A mid-level state appeals court on Thursday ordered new congressional lines be drawn for New York, a ruling that could benefit Democrats in the 2024 fight for control of the U.S. House.
The Appellate Division of the state Supreme Court reversed a lower court and directed a state redistricting commission to start work on new proposed state congressional lines. Democrats are supporting the lawsuit, which seeks to scrap the 2022 lines in New York under which Republicans flipped four congressional seats.
Republicans quickly pledged to take the politically charged case to New York’s highest court.
“On to the Court of Appeals," former Republican Rep. John Faso said in a statement. “Democrats want to rig the congressional district lines in their favor. New York State now has more competitive congressional districts than any state in the nation.”
The lawsuit was brought on behalf of 10 New York voters who want the state’s Independent Redistricting Commission to submit new proposed state congressional lines for 2024. The commission's first set of lines were rejected and a lawsuit led to the 2022 lines being drawn by a court-appointed expert.
In the current lawsuit, attorneys representing Republicans argued that mid-decade redistricting is improper and the 2022 lines should remain in place.
But Justice Elizabeth Garry wrote in a majority opinion that the commission “had an indisputable duty under the NY Constitution to submit a second set of maps upon the rejection of its first set.”
The appeals court ordered the commission to “commence its duties forthwith.”

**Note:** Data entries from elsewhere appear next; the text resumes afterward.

/-! ### `acceptCommand` -/

@[simp] theorem acceptCommand_capN (c : Word) (s : State) : (acceptCommand c s).capN = s.capN := rfl
@[simp] theorem acceptCommand_capL (c : Word) (s : State) : (acceptCommand c s).capL = s.capL := rfl
@[simp] theorem acceptCommand_capFmt (c : Word) (s : State) : (acceptCommand c s).capFmt = s.capFmt := rfl
@[simp] theorem acceptCommand_cfgN (c : Word) (s : State) : (acceptCommand c s).cfgN = s.cfgN := rfl
@[simp] theorem acceptCommand_cfgL (c : Word) (s : State) : (acceptCommand c s).cfgL = s.cfgL := rfl
@[simp] theorem acceptCommand_cfgMuLo (c : Word) (s : State) : (acceptCommand c s).cfgMuLo = s.cfgMuLo := rfl
@[simp] theorem acceptCommand_cfgMuHi (c : Word) (s : State) : (acceptCommand c s).cfgMuHi = s.cfgMuHi := rfl
@[simp] theorem acceptCommand_st (c : Word) (s : State) : (acceptCommand c s).st = s.st := rfl
@[simp] theorem acceptCommand_busy (c : Word) (s : State) : (acceptCommand c s).busy = true := rfl
@[simp] theorem acceptCommand_err (c : Word) (s : State) : (acceptCommand c s).err = s.err := rfl
@[simp] theorem acceptCommand_yFresh (c : Word) (s : State) : (acceptCommand c s).yFresh = s.yFresh := rfl
@[simp] theorem acceptCommand_eFresh (c : Word) (s : State) : (acceptCommand c s).eFresh = s.eFresh := rfl
@[simp] theorem acceptCommand_eRef (c : Word) (s : State) : (acceptCommand c s).eRef = s.eRef := rfl
@[simp] theorem acceptCommand_cause (c : Word) (s : State) : (acceptCommand c s).cause = s.cause := rfl
@[simp] theorem acceptCommand_einfo (c : Word) (s : State) : (acceptCommand c s).einfo = s.einfo := rfl
@[simp] theorem acceptCommand_seq (c : Word) (s : State) : (acceptCommand c s).seq = s.seq := rfl
@[simp] theorem acceptCommand_irqEn (c : Word) (s : State) : (acceptCommand c s).irqEn = s.irqEn := rfl
@[simp] theorem acceptCommand_irqPend (c : Word) (s : State) : (acceptCommand c s).irqPend = s.irqPend := rfl
@[simp] theorem acceptCommand_xbuf (c : Word) (s : State) : (acceptCommand c s).xbuf = s.xbuf := rfl
@[simp] theorem acceptCommand_dbuf (c : Word) (s : State) : (acceptCommand c s).dbuf = s.dbuf := rfl
@[simp] theorem acceptCommand_obuf (c : Word) (s : State) : (acceptCommand c s).obuf = s.obuf := rfl
@[simp] theorem acceptCommand_wmem (c : Word) (s : State) : (acceptCommand c s).wmem = s.wmem := rfl
@[simp] theorem acceptCommand_ybuf (c : Word) (s : State) : (acceptCommand c s).ybuf = s.ybuf := rfl
@[simp] theorem acceptCommand_ebuf (c : Word) (s : State) : (acceptCommand c s).ebuf = s.ebuf := rfl
@[simp] theorem acceptCommand_tdl (c : Word) (s : State) : (acceptCommand c s).tdl = s.tdl := rfl
@[simp] theorem acceptCommand_acc (c : Word) (s : State) : (acceptCommand c s).acc = s.acc := rfl
@[simp] theorem acceptCommand_g (c : Word) (s : State) : (acceptCommand c s).g = s.g := rfl
@[simp] theorem acceptCommand_pend (c : Word) (s : State) : (acceptCommand c s).pend = c := rfl
@[simp] theorem acceptCommand_seqr (c : Word) (s : State) : (acceptCommand c s).seqr = s.seqr := rfl
@[simp] theorem acceptCommand_freeCount (c : Word) (s : State) : (acceptCommand c s).freeCount = s.freeCount := rfl
@[simp] theorem acceptCommand_inputs (c : Word) (s : State) : (acceptCommand c s).inputs = s.inputs := rfl
@[simp] theorem acceptCommand_resps (c : Word) (s : State) : (acceptCommand c s).resps = s.resps := rfl

/-! ### `clearError` -/

@[simp] theorem clearError_capN (s : State) : (clearError s).capN = s.capN := rfl
@[simp] theorem clearError_capL (s : State) : (clearError s).capL = s.capL := rfl
@[simp] theorem clearError_capFmt (s : State) : (clearError s).capFmt = s.capFmt := rfl
@[simp] theorem clearError_cfgN (s : State) : (clearError s).cfgN = s.cfgN := rfl
@[simp] theorem clearError_cfgL (s : State) : (clearError s).cfgL = s.cfgL := rfl
@[simp] theorem clearError_cfgMuLo (s : State) : (clearError s).cfgMuLo = s.cfgMuLo := rfl
@[simp] theorem clearError_cfgMuHi (s : State) : (clearError s).cfgMuHi = s.cfgMuHi := rfl
@[simp] theorem clearError_st (s : State) : (clearError s).st = s.st := rfl
@[simp] theorem clearError_busy (s : State) : (clearError s).busy = s.busy := rfl
@[simp] theorem clearError_err (s : State) : (clearError s).err = false := rfl
@[simp] theorem clearError_yFresh (s : State) : (clearError s).yFresh = s.yFresh := rfl
@[simp] theorem clearError_eFresh (s : State) : (clearError s).eFresh = s.eFresh := rfl
@[simp] theorem clearError_eRef (s : State) : (clearError s).eRef = s.eRef := rfl
@[simp] theorem clearError_cause (s : State) : (clearError s).cause = .none := rfl
@[simp] theorem clearError_einfo (s : State) : (clearError s).einfo = 0#32 := rfl
@[simp] theorem clearError_seq (s : State) : (clearError s).seq = s.seq := rfl
@[simp] theorem clearError_irqEn (s : State) : (clearError s).irqEn = s.irqEn := rfl
@[simp] theorem clearError_irqPend (s : State) : (clearError s).irqPend = s.irqPend := rfl
@[simp] theorem clearError_xbuf (s : State) : (clearError s).xbuf = s.xbuf := rfl
@[simp] theorem clearError_dbuf (s : State) : (clearError s).dbuf = s.dbuf := rfl
@[simp] theorem clearError_obuf (s : State) : (clearError s).obuf = s.obuf := rfl
@[simp] theorem clearError_wmem (s : State) : (clearError s).wmem = s.wmem := rfl
@[simp] theorem clearError_ybuf (s : State) : (clearError s).ybuf = s.ybuf := rfl
@[simp] theorem clearError_ebuf (s : State) : (clearError s).ebuf = s.ebuf := rfl
@[simp] theorem clearError_tdl (s : State) : (clearError s).tdl = s.tdl := rfl
@[simp] theorem clearError_acc (s : State) : (clearError s).acc = s.acc := rfl
@[simp] theorem clearError_g (s : State) : (clearError s).g = s.g := rfl
@[simp] theorem clearError_pend (s : State) : (clearError s).pend = s.pend := rfl
@[simp] theorem clearError_seqr (s : State) : (clearError s).seqr = s.seqr := rfl
@[simp] theorem clearError_freeCount (s : State) : (clearError s).freeCount = s.freeCount := rfl
@[simp] theorem clearError_inputs (s : State) : (clearError s).inputs = s.inputs := rfl
@[simp] theorem clearError_resps (s : State) : (clearError s).resps = s.resps := rfl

“We’re looking forward to getting back to work,” said Karen Blatt, the commission’s Democratic co-executive director. “And we’re looking forward to working with our Republican side as well.”
The Independent Redistricting Commission, a body made up of equal numbers of Democrats and Republicans, failed to reach a consensus on a set of maps for 2022. The Democrat-controlled Legislature stepped in and created its own maps.
Those maps would have given Democrats a strong majority of registered voters in 22 of the state’s 26 congressional districts, leading to charges of gerrymandering from Republicans.
After a court challenge, New York’s highest court ruled the Legislature lacked the authority to redraw the lines. The Court of Appeals handed authority to draw new district maps to an expert, who drew up the more competitive congressional districts.
Republicans were able to gain seats in New York under those maps, including one held by Democratic Rep. Sean Patrick Maloney, who ran the House Democrats’ campaign arm.
In April, Democratic New York Gov. Kathy Hochul and State Attorney General Letitia James jointly filed a friend-of-the-court brief in favor of current legal action.